== Your task ==
Beneath this instruction is a listing. Transcribe from it only the stretch from the line with "p.joinMark m.covered m.urgent" through the line with "theorem joinMark_new (covered'", both end lines included, exactly as written.

== Task inputs ==
☆ ☆ ☆ ☆

/-- Settles O16: STOP withdraws the reads not started, and the completion of the one in flight ends the start
(`endRead_abandoned`). -/
theorem stopInStartingAbandonsTheStart : Obligations.StopInStartingAbandonsTheStart := by
  intro s r a data released starting flight length
  let t : State := ((((s.onPort Port.withdrawReads).onRun fun c => { c with startAbandoned := true }).onLine
    Line.released).onJournal Journal.abandoned).forgetSweeps
  have stops : exec .stop s = .next t := by
    rw [exec_stop released, State.commandStop, if_pos starting]
    refine next_congr (haltIfQuiet_busy (s := t) starting ?_)
    rw [show t.port.inFlight = s.port.inFlight from rfl, flight]
    rfl
  have flight' : t.port.inFlight = some (.read r a) := flight
  refine ⟨t, stops, rfl, fun e => forgetSweeps_station _ e, fun writes c completes => ?_⟩
  have ends := endRead_abandoned (s := t) starting rfl rfl writes
  rcases completes with ⟨kind, rfl⟩ | ⟨kind, rfl⟩
  · obtain ⟨i, rfl⟩ : ∃ i, r = .start i := by
      cases r <;> simp [Read.isStart] at kind ⊢
    rw [exec_startRead (s := t) starting flight' length]
    exact next_congr ends
  · obtain ⟨e, rfl⟩ : ∃ e, r = .image e := by
      cases r <;> simp [Read.isImage] at kind ⊢
    rw [exec_startFetch (s := t) starting flight' length]
    exact next_congr ends

end Sys2Proof.Proofs
end

section
/-! The fault sequence, the late answers and CLEAR_FAULT (07, R158, R172). -/

namespace Sys2Proof.Machine

variable {s : State} {failed : Transaction}

/-- What a fault makes of every unit. -/
theorem fault_does (late : Bool) (flight : s.port.inFlight = some failed) :
    s.fault late = { s.cutOffWrite with
      run := { s.run with
        state := .faulted, reason := .none, detail := 0#8, multiple := false, startAbandoned := false }
      irq := { s.irq with cause := s.irq.cause ||| 0b01010#5, holdOff := none }
      line := s.line.released
      sched := { s.sched with visit := none }
      exch := { s.exch with sweepInFlight := false }
      port := s.port.faulted failed late } := by
  simp only [State.fault, flight]
  refine state_eq (by simp) ?run ?irq (by simp) ?sched (by simp) (by simp) (by simp) (by simp) (by simp) (by simp)
    (by simp)
  case run => simp
  case irq => simp [Interrupt.set, Cause.bit, BitVec.or_assoc]
  case sched => simp [Scheduler.halted]

end Sys2Proof.Machine

namespace Sys2Proof.Proofs

open Sys2Proof.Machine

/-- Settles O55: the fault sequence (`fault_does`) and the write it may cut off (`cutOffWrite_read`), the late answers,
and CLEAR_FAULT in FAULTED. -/
theorem faultsAreCaptured : Obligations.FaultsAreCaptured := by
  refine ⟨fun s failed late transacts flight => ?_, fun s abandoned => exec_lateError abandoned, fun s => rfl,
    fun s released faulted => ?_⟩
  · refine ⟨s.fault late, exec_busFailure late transacts, ?_⟩
    rw [fault_does late flight]
    refine ⟨rfl, rfl, rfl, rfl, rfl, rfl, rfl, rfl, rfl, rfl, rfl, by simp, by simp, by simp, fun x outside => ?_⟩
    exact cutOffWrite_read s x fun w a bytes write => outside w a bytes (Option.some.inj (flight.symm.trans write))
  · rw [exec_clearFault released, State.commandClearFault, if_pos faulted]
    rfl

end Sys2Proof.Proofs
end

section
/-! The completion of the Memory Port's writes: the bytes reach memory, the freed entry is offered, a MARK's records are
announced, and the run in STOPPING may end (06, R111 to R115; 07, R153, R155, R160). -/

namespace Sys2Proof.Machine

variable {s v : State} {p : Port}

/-! ### The entry freed -/

theorem firstOwed_first {e : Entry} (owed : p.owed[e.val] = true) (first : ∀ e' < e, p.owed[e'.val] = false) :
    p.firstOwed = some e := by
  obtain ⟨before, after, split⟩ := List.append_of_mem (List.mem_finRange e)
  have sorted : (before ++ e :: after).Pairwise (· < ·) := split ▸ List.pairwise_lt_finRange 16
  refine List.find?_eq_some_iff_append.2 ⟨owed, before, after, split, fun e' member => ?_⟩
  simpa using first e' ((List.pairwise_append.1 sorted).2.2 e' member e (by simp))

theorem firstOwed_nobody (none : ∀ e : Entry, p.owed[e.val] = false) : p.firstOwed = .none := by
  simp [Port.firstOwed, none]

theorem offerFreed_owed {e : Entry} (owed : p.owed[e.val] = true) (first : ∀ e' < e, p.owed[e'.val] = false) :
    p.offerFreed = { p with writes := p.writes ++ [.status e], owed := p.owed.set e.val false } := by
  simp only [Port.offerFreed, firstOwed_first owed first]

/-- With no status owed the held MARK joins the queue, at its tail MARK where it has one (R155). -/
theorem offerFreed_held (none : ∀ e : Entry, p.owed[e.val] = false) {m : HeldMark} (held : p.heldMark = some m) :
    p.offerFreed = { p.joinMark m.covered m.urgent with heldMark := .none } := by
  simp only [Port.offerFreed, firstOwed_nobody none, held]

theorem offerFreed_nothing (none : ∀ e : Entry, p.owed[e.val] = false) (held : p.heldMark = .none) :
    p.offerFreed = p := by
  simp only [Port.offerFreed, firstOwed_nobody none, held]

theorem joinMark_tail (covered' : Word) (urgent' : Bool) (idle : p.inFlight = none) {covered : Word} {urgent : Bool}
    (last : p.writes.getLast? = some (.mark covered urgent)) :
    p.joinMark covered' urgent' = { p with writes := p.writes.dropLast ++ [.mark covered' (urgent || urgent')] } := by
  simp [Port.joinMark, Port.tailMark, Port.unstarted, Port.writeInFlight, idle, last]

theorem joinMark_new (covered' : Word) (urgent' : Bool)
    (last : ∀ covered urgent, p.writes.getLast? ≠ some (.mark covered urgent)) :
    p.joinMark covered' urgent' = { p with writes := p.writes ++ [.mark covered' urgent'] } := by
  simp only [Port.joinMark, tailMark_of_last last]

/-- What the freed entry makes of the write queue, the owed marks and the held MARK. -/
structure Port.Offered (p q : Port) : Prop where
  owed : ∀ e : Entry, p.owed[e.val] = true → (∀ e' < e, p.owed[e'.val] = false) →
    q.writes = p.writes ++ [.status e] ∧ q.owed = p.owed.set e.val false e.isLt ∧ q.heldMark = p.heldMark
  held : (∀ e : Entry, p.owed[e.val] = false) → q.owed = p.owed ∧ q.heldMark = none ∧
    (p.heldMark = none → q.writes = p.writes) ∧
    ∀ m, p.heldMark = some m →
      (∀ covered urgent, p.writes.getLast? = some (.mark covered urgent) →
        q.writes = p.writes.dropLast ++ [.mark m.covered (urgent || m.urgent)]) ∧
      ((∀ covered urgent, p.writes.getLast? ≠ some (.mark covered urgent)) →
        q.writes = p.writes ++ [.mark m.covered m.urgent])

theorem offerFreed_offered (idle : p.inFlight = none) : p.Offered p.offerFreed where
  owed e owed first := by
    rw [offerFreed_owed owed first]
    exact ⟨rfl, rfl, rfl⟩
  held none := by
    cases held : p.heldMark with
    | none =>
      rw [offerFreed_nothing none held]
      refine ⟨rfl, held, fun _ => rfl, fun m some => by simp at some⟩
    | some m =>
      rw [offerFreed_held none held]
      refine ⟨?_, rfl, fun empty => by simp at empty, fun m' same => ?_⟩
      · rw [Port.joinMark]
        split <;> rfl
      · cases same
        exact ⟨fun covered urgent last => by rw [joinMark_tail _ _ idle last],
          fun last => by rw [joinMark_new _ _ last]⟩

☆ ☆ ☆ ☆

== Answer to this problem ==
    p.offerFreed = { p.joinMark m.covered m.urgent with heldMark := .none } := by
  simp only [Port.offerFreed, firstOwed_nobody none, held]

theorem offerFreed_nothing (none : ∀ e : Entry, p.owed[e.val] = false) (held : p.heldMark = .none) :
    p.offerFreed = p := by
  simp only [Port.offerFreed, firstOwed_nobody none, held]

theorem joinMark_tail (covered' : Word) (urgent' : Bool) (idle : p.inFlight = none) {covered : Word} {urgent : Bool}
    (last : p.writes.getLast? = some (.mark covered urgent)) :
    p.joinMark covered' urgent' = { p with writes := p.writes.dropLast ++ [.mark covered' (urgent || urgent')] } := by
  simp [Port.joinMark, Port.tailMark, Port.unstarted, Port.writeInFlight, idle, last]

theorem joinMark_new (covered' : Word) (urgent' : Bool)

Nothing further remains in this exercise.